Mr Pryor points through the trees to the Old Vicarage where Gwen used to meet Rupert Brooke and Virginia Woolf, who nicknamed their gang the Neo-Pagans. The names of their friends – painters such as Stanley Spencer and writers E M Forster and Lytton Strachey, with whom they played darts – float in and out of his story, while cousins from the Vaughan Williams, Wedgwood, Keynes and Hambro families get walk-on parts.

Then Syd Barrett of Pink Floyd drops by. "Not unlike the Rupert Brooke of his day. Down there," he says, pointing through the apple blossom to the river Cam, "was where Syd and I used to come up on the punts and skinny-dip and that's the field where Roger Waters wrote 'Grantchester Meadows'."

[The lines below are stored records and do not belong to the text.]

/-- Settles O10: STOP_REQ after the write is BUSY and (STOP_REQ or STOP); the boundary looks at it before it fetches. -/
theorem stopAbortsAtTheNextBoundary : Obligations.StopAbortsAtTheNextBoundary := by
  refine ⟨fun s x rest h hset hsrst => ?_, fun s x rest h hclear hsrst => ?_, fun s u hbusy hstop hturn => ?_⟩
  · rw [step_of_ctrl_write h hsrst, hset, Bool.or_true, Bool.and_true]
  · rw [step_of_ctrl_write h hsrst, hclear, Bool.or_false]
  · obtain ⟨hstep, hpc⟩ := step_of_pending_stop hbusy hstop hturn
    rw [hstep, ← hpc]
    rfl

/-! The fetch beyond CM (R341). -/

theorem runCommand_of_fetchRange {s : State} (hpc : Config.cmSize ≤ s.pc.toNat) :
    s.runCommand = .next (s.takeFault .fetchRange (s.pc.setWidth 32)) := by
  have hfetch : s.fetch = .error (.raise .fetchRange (s.pc.setWidth 32)) := if_pos hpc
  simp only [State.runCommand, hfetch, State.finish_raise]

/-- Settles O11: the fetch checks PC before it reads CM, and BC checks no target. -/
theorem fetchBeyondCommandMemoryFaults : Obligations.FetchBeyondCommandMemoryFaults := by
  refine ⟨fun s u hfetching hpc => ?_, fun s dest _ => exec_bc_completes dest (by decide)⟩
  obtain ⟨hstep, hupc, -⟩ := step_of_fetching hfetching
  rw [hstep, ← hupc, runCommand_of_fetchRange (hupc ▸ hpc)]
  rfl

/-! How a command's body may end: with a result, with a raise of a fault that is not ABORTED, or, only where some word of
SM or XM is unwritten, with a refusal. -/

/-- Every word below the memory's size has been written (10_state.md R57). -/
def Memory.Written {w : Nat} (m : Memory w) (size : Nat) : Prop := ∀ a < size, ∃ x, m.read? a = some x

/-- Every word of SM and of XM has been written. -/
def State.Written (s : State) : Prop := s.sm.Written Config.smSize ∧ s.xm.Written Config.xmSize

/-- A part of a command's body, run in s, gives a value of which P holds or stops for a reason that a command has. -/
def Ends {α : Type} (s : State) (P : α → Prop) : Except Stop α → Prop
  | .ok a => P a
  | .error (.raise c _) => c ≠ .aborted
  | .error (.refuse _) => ¬s.Written

section
variable {s : State} {α β : Type} {P : α → Prop} {Q : β → Prop}

theorem Ends.bind {x : Except Stop α} {f : α → Except Stop β} (hx : Ends s P x) (hf : ∀ a, P a → Ends s Q (f a)) :
    Ends s Q (x >>= f) := by
  cases x with
  | ok a => exact hf a hx
  | error e => cases e <;> exact hx

theorem Ends.ite {c : Prop} [Decidable c] {x y : Except Stop α} (hx : Ends s P x) (hy : Ends s P y) :
    Ends s P (if c then x else y) := by
  split
  · exact hx
  · exact hy

theorem Ends.ok {a : α} (ha : P a) : Ends s P (.ok a) := ha

theorem Ends.raise {c : FaultCode} (info : Word) (hc : c ≠ .aborted) : Ends s P (.error (.raise c info)) := hc

end

section
variable {s : State} {c : FaultCode} {size w : Nat}

/-! The checks of operands (20_memory.md R81, R82; 44_correction.md R276, R278). -/

theorem ends_checkAddr (a : Nat) (hc : c ≠ .aborted) : Ends s (fun _ => a < size) (checkAddr c size a) := by
  by_cases ha : a < size
  · rw [checkAddr_ok.2 ha]
    exact ha
  · rw [checkAddr_raise c (Nat.not_lt.1 ha)]
    exact .raise _ hc

theorem ends_checkRegion (base len : Nat) (hc : c ≠ .aborted) :
    Ends s (fun _ => Fits size base len) (checkRegion c size base len) := by
  by_cases h : Fits size base len
  · rw [checkRegion_ok.2 h]
    exact h
  · rw [checkRegion_raise c h]
    exact .raise _ hc

theorem ends_checkSm (k : RegIdx) :
    Ends s (fun _ => Fits Config.smSize (descBase (s.getN k)) (descLen (s.getN k))) (s.checkSm k) :=
  ends_checkRegion _ _ (by decide)

theorem ends_checkXm (k : RegIdx) :
    Ends s (fun _ => Fits Config.xmSize (descBase (s.getN k)) (descLen (s.getN k))) (s.checkXm k) :=
  ends_checkRegion _ _ (by decide)

theorem ends_checkVariant : Ends s (fun _ => True) s.checkVariant := by
  unfold State.checkVariant
  split
  · exact .raise _ (by decide)
  · trivial

theorem ends_checkPositions (ps : List Ext) : Ends s (fun _ => True) (checkPositions ps) := by
  induction ps with
  | nil => trivial
  | cons p ps ih => exact .ite (.raise _ (by decide)) ih

theorem ends_checkDenominators (q ps : List Ext) : Ends s (fun _ => True) (checkDenominators q ps) := by
  induction ps with
  | nil => trivial
  | cons p ps ih => exact .ite (.raise _ (by decide)) ih

/-! The reads of operands (20_memory.md R84, 10_state.md R57). -/

theorem ends_readWord {m : Memory w} (r : Nat → Refusal) {a : Nat} (hm : s.Written → m.Written size) (ha : a < size) :
    Ends s (fun _ => True) (readWord m r a) := by
  cases hx : m.read? a with
  | some x =>
    rw [readWord_ok.2 hx]
    trivial
  | none =>
    rw [readWord_of_none r hx]
    intro hs
    obtain ⟨x, hsome⟩ := hm hs a ha
    exact absurd (hx.symm.trans hsome) (by simp)

theorem readWords_succ (m : Memory w) (r : Nat → Refusal) (base len : Nat) :
    readWords m r base (len + 1) =
      readWord m r base >>= fun x => readWords m r (base + 1) len >>= fun xs => .ok (x :: xs) := by
  rw [readWords]
  cases readWord m r base with
  | error e => rfl
  | ok x => cases readWords m r (base + 1) len <;> rfl

/-- A region inside its memory is refused only where some word of the memory is unwritten. -/
theorem ends_readWords {m : Memory w} (r : Nat → Refusal) {base len : Nat} (hm : s.Written → m.Written size)
    (hfits : Fits size base len) : Ends s (fun _ => True) (readWords m r base len) := by
  induction len generalizing base with
  | zero => trivial
  | succ len ih =>
    have hin : base + (len + 1) ≤ size := hfits.resolve_left len.succ_ne_zero
    rw [readWords_succ]
    exact (ends_readWord r hm (by omega)).bind fun _ _ => (ih (.inr (by omega))).bind fun _ _ => trivial

theorem ends_smRegion {k : RegIdx} (h : Fits Config.smSize (descBase (s.getN k)) (descLen (s.getN k))) :
    Ends s (fun _ => True) (s.smRegion k) := ends_readWords _ And.left h

theorem ends_xmRegion {k : RegIdx} (h : Fits Config.xmSize (descBase (s.getN k)) (descLen (s.getN k))) :
    Ends s (fun _ => True) (s.xmRegion k) := ends_readWords _ And.right h

/-! Whole sources: the range checks, then the words. -/

theorem ends_smSource {k : RegIdx} {P : State → Prop} {f : List Sym → Except Stop State} (hf : ∀ xs, Ends s P (f xs)) :
    Ends s P (s.checkSm k >>= fun _ => s.smRegion k >>= f) :=
  (ends_checkSm k).bind fun _ h => (ends_smRegion h).bind fun xs _ => hf xs

theorem ends_xmSource {k : RegIdx} {P : State → Prop} {f : List Ext → Except Stop State} (hf : ∀ xs, Ends s P (f xs)) :
    Ends s P (s.checkXm k >>= fun _ => s.xmRegion k >>= f) :=
  (ends_checkXm k).bind fun _ h => (ends_xmRegion h).bind fun xs _ => hf xs

theorem ends_xmSources {k l : RegIdx} {P : State → Prop} {f : List Ext → List Ext → Except Stop State}
    (hf : ∀ xs ys, Ends s P (f xs ys)) :
    Ends s P (s.checkXm k >>= fun _ => s.checkXm l >>= fun _ => s.xmRegion k >>= fun xs => s.xmRegion l >>= f xs) :=
  (ends_checkXm k).bind fun _ hk => (ends_checkXm l).bind fun _ hl =>
    (ends_xmRegion hk).bind fun xs _ => (ends_xmRegion hl).bind fun ys _ => hf xs ys

/-! The writes of results. -/

theorem ends_putPoly (k : RegIdx) (xs : List Ext) (z : Bool) : Ends s (WritesData s) (s.putPoly k xs z) := by
  by_cases h : DestFits s k xs.length
  · rw [State.putPoly_ok.2 ⟨h, rfl⟩]
    exact rfl
  · rw [State.putPoly_raise z h]
    exact .raise _ (by decide)

theorem writesData_storeChecksum (rd : RegIdx) (base : Nat) (xs : List Sym) (d : Word) (m : Midstate) (k : Word)
    (r : ResultCode) :
    WritesData s (((((s.setSmList base xs).setN rd d).setMid m).setCnt k).setResult r).advance := rfl

theorem writesData_reportFix (rd : RegIdx) (r : ResultCode) (base : Nat) (xs : List Sym) (fix : Option (Nat × Sym)) :
    WritesData s ((s.applyFix base xs fix).reportFix rd r fix) := by
  cases fix <;> rfl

They sound idyllic, those early days when he was growing up in Cambridge. But they weren't and Mr Pryor has no time for nostalgia. It was while he was cramming for A-levels after Eton (which he hated) and then reading moral sciences at Trinity College that he became a heroin junkie and alcoholic, for 12 years. His addiction memoir as he calls it – The Survival of the Coolest – is a harrowing read of his days chewing morning glory seeds or downing Dr Collis Browne's Chlorodyne. He's now turning it into a film.

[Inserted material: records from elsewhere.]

/-- Settles O7: zero passes every stage untouched, and any other operand ends as 1. -/
theorem finalWorkingValueTellsZero : Obligations.FinalWorkingValueTellsZero := by
  unfold Obligations.FinalWorkingValueTellsZero
  refine fun v => ⟨?_, ?_, (zeroDetectFromCascade_eq v).symm⟩
  · split
    case isTrue hv => rw [hv, cascade_w_zero]
    case isFalse hv => exact cascade_w_of_ne_zero hv
  · rintro rfl
    refine ⟨?_, findMsb_zero, fun j _ _ => ?_⟩
    · rw [cascade, stages_start_zero, Work.start]
    · rw [stages_start_zero]
      exact stageTaken_zero _

/-! ## A stage and its window -/

/-- Settles O8: what enters stage `j` is below `2^(2s)`, where the window is the whole of the shifted value. -/
theorem eachStageHalvesItsWindow : Obligations.EachStageHalvesItsWindow := by
  unfold Obligations.EachStageHalvesItsWindow
  intro v j hj1 hj8
  obtain ⟨k, rfl⟩ := Nat.exists_eq_add_of_le' hj1
  obtain ⟨-, hw, hr, -, -⟩ := stages_progress v k (Nat.le_of_succ_le hj8)
  obtain ⟨-, hy, -, -, -⟩ := stages_progress v (k + 1) hj8
  rw [stepSize_eq_two_mul_succ hj8] at hw hr
  have hwindow := takenByWindow_eq_stageTaken hw
  have hstage := stages_snoc (Nat.le_add_left 1 k) (Work.start v)
  refine ⟨_, _, rfl, rfl, hw, hr, fun h => ?_, fun h => ?_, hy, ?_⟩
  · have htaken := hwindow.symm.trans h
    rw [Nat.add_sub_cancel, setWidth_window hw, hstage]
    exact ⟨by rw [stage_of_taken htaken], stage_r_toNat_of_taken htaken (stages_r_add_stepSize_le v hj8)⟩
  · rw [hstage]
    exact stage_of_not_taken (hwindow.symm.trans h)
  · exact (cascade_r_getLsbD v hj1 hj8).trans hwindow.symm

end Sys2Proof.Machine
end

section
/-! FMSB at the pipeline (41_halving_stages.md R92 to R95): the outputs of a result cycle, the transaction in `P[1]`, the form
without registers, and that the places of the registers make no difference. -/

namespace Sys2Proof.Machine

/-! ## The outputs of a result cycle -/

theorem assembleOutputs_err (n : Nat) (z : Bool) (r : Result) : (assembleOutputs n true z r).err = z := rfl

theorem assembleOutputs_msb (n : Nat) (r : Result) : (assembleOutputs n true false r).msb = r := rfl

theorem assembleOutputs_lzc (n : Nat) (r : Result) : (assembleOutputs n true false r).lzc = lzcOf r := rfl

/-- Settles O32: where there is a result no port is free. -/
theorem outputAssembly : Obligations.OutputAssembly := by
  unfold Obligations.OutputAssembly
  refine fun n z r => ⟨assembleOutputs_valid n true z r, assembleOutputs_err n z r, ?_⟩
  rintro rfl
  exact ⟨assembleOutputs_msb n r, assembleOutputs_lzc n r, lzcOf_toNat r⟩

/-! ## The transaction in `P[1]` -/

/-- Settles O25: `P[1]` takes the operand through the first group of stages, and the other registers advance as at any edge with
`rst = 0`. -/
theorem fmsbEntersThePipeline : Obligations.FmsbEntersThePipeline := by
  unfold Obligations.FmsbEntersThePipeline
  intro v s c hs hb hc
  have hL : 1 ≤ s.build.latency := List.length_pos_of_mem (List.mem_of_head? hc)
  obtain ⟨c', p, hc', hp, hvalid, hwork, hz⟩ := exec_enters hs hb hL (exec_fmsb v s)
  obtain rfl : c = c' := Option.some.inj (hc.symm.trans (List.head?_eq_getElem?.trans hc'))
  exact ⟨_, p, exec_fmsb v s, List.head?_eq_getElem?.trans hp, hvalid, hz, hwork, clockEdge_advancedTo hs hb _,
    outputs_shownOn hb _, clockEdge_sameSetting _ s⟩

/-! ## The form without registers -/

theorem clockEdge_regs_of_latency_zero {s : State} (hL : s.build.latency = 0) (smp : Sample) :
    (clockEdge smp s).regs = [] := by
  cases hb : s.booted with
  | true =>
    rw [clockEdge_regs_of_booted hb, ← List.length_eq_zero_iff, shiftFrom_length, ← Build.latency, hL, Nat.zero_min]
  | false => rw [clockEdge_regs_of_not_booted hb, hL, List.range'_zero, List.map_nil]

theorem resetEdge_regs_of_latency_zero {s : State} (hL : s.build.latency = 0) (smp : Sample) :
    (resetEdge smp s).regs = [] := by
  rw [resetEdge_regs, hL, List.range'_zero, List.map_nil]

/-- With LATENCY = 0 an FMSB has its result on the outputs of its own cycle (R94). -/
theorem outputs_fmsbSample_of_latency_zero {s : State} (hL : s.build.latency = 0) (v : Operand) :
    outputs s (fmsbSample v) = assembleOutputs s.draw true (zeroDetect v) (stages 1 8 (Work.start v)).r :=
  outputs_of_latency_zero hL _

theorem outputs_idleSample_valid_of_latency_zero {s : State} (hL : s.build.latency = 0) (v : Operand) :
    (outputs s (idleSample v)).valid = false := by
  rw [outputs_of_latency_zero hL]
  exact assembleOutputs_valid ..

/-- Settles O28: with no register the outputs are assembled from the sample of the cycle itself. -/
theorem combinationalForm : Obligations.CombinationalForm := by
  unfold Obligations.CombinationalForm
  refine fun s hL => ⟨fun v => ?_, fun v => ?_, fun b v => ?_⟩
  · refine ⟨_, exec_fmsb v s, clockEdge_regs_of_latency_zero hL _, clockEdge_sameSetting _ s, ?_⟩
    rw [clockEdge_out, outputs_fmsbSample_of_latency_zero hL]
    refine ⟨assembleOutputs_valid .., assembleOutputs_err .., fun hv => ?_⟩
    rw [eq_false_of_ne_true (mt (zeroDetect_eq_true_iff v).mp hv)]
    exact ⟨assembleOutputs_msb .., assembleOutputs_lzc ..⟩
  · exact ⟨_, exec_idle v s, clockEdge_regs_of_latency_zero hL _, clockEdge_sameSetting _ s,
      outputs_idleSample_valid_of_latency_zero hL v⟩
  · exact ⟨_, exec_reset b v s, resetEdge_regs_of_latency_zero hL _, rfl, rfl, outputs_valid_of_rst hL rfl⟩

/-! ## The places of the registers -/

/-- Assembled outputs carry the leading-zero count of the outcome they read as. -/
theorem assembleOutputs_leadingZeros_eq (n : Nat) (b z : Bool) (r : Result) :
    (assembleOutputs n b z r).leadingZeros = leadingZerosOf (assembleOutputs n b z r).outcome := by
  rw [assembleOutputs_leadingZeros, assembleOutputs_outcome, lzcOf_eq_sub]
  cases b with
  | false => rfl
  | true => cases z <;> rfl

/-- Where the outputs carry meaning the outcome fixes the leading-zero count (R68). -/
theorem outputs_leadingZeros_eq {s : State} (hs : s.wellFormed = true) (hm : s.Meaningful) (smp : Sample) :
    (outputs s smp).leadingZeros = leadingZerosOf (outputs s smp).outcome := by
  obtain hL | hL := Nat.eq_zero_or_pos s.build.latency
  · rw [outputs_of_latency_zero hL]
    exact assembleOutputs_leadingZeros_eq ..
  · obtain ⟨c, p, hc, hp⟩ := State.exists_last hs hL
    rw [outputs_of_latency_pos hL, registeredOutputs_eq (hm.booted hL) hc hp, assembleOutputs_leadingZeros_eq]

theorem countReadings_eq_map_readings {s : State} (hs : s.wellFormed = true) (hm : s.Meaningful) (is : List Instr) :
    countReadings is s = (readings is s).map leadingZerosOf := by
  induction is generalizing s with
  | nil => rfl
  | cons i is ih =>
    obtain ⟨t, ht⟩ := exec_completes i s
    obtain ⟨htwf, -⟩ := exec_keeps_wellFormed hs ht
    have htail := ih htwf (exec_keeps_meaningful hm ht)
    rw [countReadings, readings] at htail ⊢
    rw [outputTrace_cons ht, List.map_cons, List.map_cons, List.map_cons, htail, exec_out ht,
      outputs_leadingZeros_eq hs hm]

/-- From an empty pipeline the outcomes depend on the build by its LATENCY alone (R95). -/
theorem readings_eq_of_latency_eq {s s' : State} (hs : s.wellFormed = true) (hs' : s'.wellFormed = true)
    (hm : s.Meaningful) (hm' : s'.Meaningful) (he : s.Empty) (he' : s'.Empty)
    (hL : s.build.latency = s'.build.latency) (is : List Instr) : readings is s = readings is s' := by
  obtain ⟨hlen, hget⟩ := runDeliversResultsInOrder s is hs hm he
  obtain ⟨hlen', hget'⟩ := runDeliversResultsInOrder s' is hs' hm' he'
  refine List.ext_getElem?' fun n hn => ?_
  rw [hlen, hlen', max_self] at hn
  rw [hget n hn, hget' n hn, hL]

/-- Settles O45: the run of either build is the one that R42 gives for its LATENCY, and the outcomes fix the leading-zero
counts. -/
theorem placementDoesNotChangeResults : Obligations.PlacementDoesNotChangeResults := by
  unfold Obligations.PlacementDoesNotChangeResults
  intro s s' is hs hs' hm hm' he he' hL
  have hreadings := readings_eq_of_latency_eq hs hs' hm hm' he he' hL is
  refine ⟨hreadings, ?_⟩
  rw [countReadings_eq_map_readings hs hm, countReadings_eq_map_readings hs' hm', hreadings]

end Sys2Proof.Machine
end

section
/-! The exception InvalidInput (60_exceptions.md R96 to R103): it comes of the operand 0 alone, it stays in the transaction's own
slot, and nothing but a combinational loop stops a step. -/

namespace Sys2Proof.Machine

/-! ## The transaction's own slot -/

/-- Two transactions that enter differ in the first register alone: every later one takes over what stood before it. -/
theorem shiftFrom_tail_agrees {ps qs : List Reg} (h : RegsAgree ps qs) (n m k cut : Nat) (src src' : Reg) (cs : List Nat) :
    RegsAgree (shiftFrom n k cut src cs ps).tail (shiftFrom m k cut src' cs qs).tail := by
  match cs, ps, qs with
  | [], _, _ => exact .nil
  | _ :: _, [], [] => exact .nil
  | c :: cs, p :: ps, q :: qs =>
    obtain ⟨hpq, htail⟩ := RegsAgree.cons_iff.mp h
    exact shiftFrom_agrees hpq htail n m (k + 1) c cs
  | _ :: _, [], _ :: _ => cases h.1
  | _ :: _, _ :: _, [] => cases h.1

/-- The valid bits move on whatever data stand beside them. -/
theorem shiftFrom_map_valid {src src' : Reg} {ps qs : List Reg} (hsrc : src.valid = src'.valid) (h : RegsAgree ps qs)
    (n m k cut : Nat) (cs : List Nat) :
    (shiftFrom n k cut src cs ps).map Reg.valid = (shiftFrom m k cut src' cs qs).map Reg.valid := by
  induction cs generalizing k cut src src' ps qs with
  | nil => rfl
  | cons c cs ih =>
    match ps, qs with
    | [], [] => rfl
    | p :: ps, q :: qs =>
      obtain ⟨⟨hpq, -⟩, htail⟩ := RegsAgree.cons_iff.mp h
      rw [shiftFrom, shiftFrom, List.map_cons, List.map_cons, loaded_valid, loaded_valid, hsrc, ih hpq htail]
    | [], _ :: _ => cases h.1
    | _ :: _, [] => cases h.1

/-- At an edge with `rst = 0` two samples with the same `in_valid` make no difference outside `P[1]`, and none to a valid bit. -/
theorem clockEdge_regs_agree_but_first {s s' : State} (h : s.Agrees s') (hb : s.booted = true) {smp smp' : Sample}
    (hv : smp.inValid = smp'.inValid) :
    RegsAgree (clockEdge smp s).regs.tail (clockEdge smp' s').regs.tail ∧
    (clockEdge smp s).regs.map Reg.valid = (clockEdge smp' s').regs.map Reg.valid := by
  obtain ⟨hbuild, -, hbooted, -, hregs⟩ := h
  rw [clockEdge_regs_of_booted hb, clockEdge_regs_of_booted (hbooted.trans hb), hbuild]
  exact ⟨shiftFrom_tail_agrees (hregs hb) .., shiftFrom_map_valid hv (hregs hb) ..⟩

theorem State.Agrees.wellFormed {s s' : State} (h : s.Agrees s') (hs : s.wellFormed = true) : s'.wellFormed = true := by
  obtain ⟨hbuild, -, -, hlen, -⟩ := h
  rw [State.wellFormed_iff] at hs ⊢
  rwa [hbuild, ← hlen]

theorem exec_regs_length {i : Instr} {s t : State} (hs : s.wellFormed = true) (h : exec i s = .next t) :
    t.regs.length = s.build.latency := by
  obtain ⟨ht, hbuild⟩ := exec_keeps_wellFormed hs h
  exact hbuild ▸ (t.wellFormed_iff.mp ht).2

/-- With LATENCY >= 1 the outputs of a cycle do not depend on its own sample (R93). -/
theorem outputs_agrees_of_latency_pos {s s' : State} (hs : s.wellFormed = true) (h : s.Agrees s')
    (hL : 1 ≤ s.build.latency) (hb : s.booted = true) (smp smp' : Sample) : (outputs s smp).Agrees (outputs s' smp') := by
  have hbuild : s'.build = s.build := h.1
  rw [outputs_of_latency_pos hL, outputs_of_latency_pos (hbuild ▸ hL)]
  exact registeredOutputs_agrees hs hL hb h

/-- With no register the samples of a cycle leave nothing behind but its outputs (R94). -/
theorem clockEdge_agrees_of_latency_zero {s s' : State} (h : s.Agrees s') (hL : s.build.latency = 0) (smp smp' : Sample) :
    (clockEdge smp s).Agrees (clockEdge smp' s') := by
  obtain ⟨hbuild, hinput, hbooted, -, -⟩ := h
  have hagree : RegsAgree (clockEdge smp s).regs (clockEdge smp' s').regs := by
    rw [clockEdge_regs_of_latency_zero hL, clockEdge_regs_of_latency_zero (hbuild ▸ hL)]
    exact .nil
  exact ⟨hbuild, hinput, hbooted, hagree.1, fun _ => hagree⟩

theorem outputs_fmsbSample_valid_of_latency_zero {s : State} (hL : s.build.latency = 0) (v : Operand) :
    (outputs s (fmsbSample v)).valid = true := by
  rw [outputs_fmsbSample_of_latency_zero hL, assembleOutputs_valid]

/-- Settles O31: at its own edge the operand of an FMSB reaches the data of `P[1]` only or, with LATENCY = 0, the outputs only,
and every FMSB, that of 0 included, enters with its valid bit at 1. -/
theorem zeroOperandChangesOnlyItsOwnSlot : Obligations.ZeroOperandChangesOnlyItsOwnSlot := by
  unfold Obligations.ZeroOperandChangesOnlyItsOwnSlot
  intro v s s' hs h
  have ⟨hbuild, hinput, hbooted, _, _⟩ := h
  refine ⟨_, _, exec_fmsb 0#256 s, exec_fmsb v s', hbuild, hinput, hbooted, ?_,
    fun hb => clockEdge_regs_agree_but_first h hb rfl, fun hb hL => outputs_agrees_of_latency_pos hs h hL hb _ _, fun hL => ?_⟩
  · rw [exec_regs_length hs (exec_fmsb 0#256 s), exec_regs_length (h.wellFormed hs) (exec_fmsb v s'), hbuild]
  · exact ⟨clockEdge_agrees_of_latency_zero h hL _ _, outputs_fmsbSample_valid_of_latency_zero hL _,
      outputs_fmsbSample_valid_of_latency_zero (hbuild ▸ hL) v⟩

He doesn't offer Darwin as a scapegoat for his time in hell. But the genius did cast a shadow of expectation. "It was tough being in such a family. My father was a brilliant entomologist and senior tutor at Trinity; my uncles, grandfathers, all of them were academics. There was pressure to be brilliant, it didn't matter what in – just that we were brilliant at something." His grandmother put the predicament well when she wrote that Darwin was in the same category as God and Father Christmas, and no one in the family knew how to react – should they take credit? Or blush and change the subject? "That's what most of them did. We hide from the fact that he had become the new god of science."

The robin has flown and Mr Pryor brings us back to earthly matters. "Margins!" he says, as we move on to cream tea. "I've not told you enough about gross margins. Even after we pay the online channels the 17 per cent fee, gross margins are 70 per cent, which is fantastic. We also make money on post and packaging." Finding more books like the German one can only fatten them.

What's ironic is how the web has been such a boost for second-hand books sales, yet disruptive for new ones: "It's the perfect confluence of old and new. Books are such private and cherished possessions, and now people can have access to them from around the world." The supply of books is soaring, too. A decade ago there were only a million books available to buy on the web, but today that figure is estimated at 140 million.

Mr Pryor reckons that the potential market is much bigger – in the UK alone 2 billion books were printed in the last 12 years. Competition is increasing and World of Books is Bookbarn's main rival. "Strictly speaking, our competition is everyone and no one. Every book sold is different – even copies of the same title will be in different conditions and priced differently. Our average price is £6.50, so they are cheap and with dynamic pricing, we can undercut each other by a 1p," he says.

Like the best discoveries, Mr Pryor stumbled upon Bookbarn. The previous owner contacted him and Matthew Dodson – his business partner and a former accountant – to help salvage the company. "But we saw huge potential so decided to buy it instead. Now we are putting in new IT systems, more sales channels, and using social media to spread the word." The books are now sold on Amazon, AbeBooks, Alibris, eBay, Play and a new Bookbarn website – and one for Darwin Rare Books – will be up soon.

What would the great evolutionist have made of the internet? "He would have disliked it because it makes it harder to prevaricate! But he would also have loved it for the ease of research." After all, it was Darwin who said it's not the strongest of the species that survives, nor the most intelligent, but the one most responsive to change. That's what this descendant has done, heroically and beyond reasonable doubt.

I have a final question – who's to play him in his film? "Tom Hughes, the talented young actor who has just starred in the BBC's Dancing on the Edge." Perfect.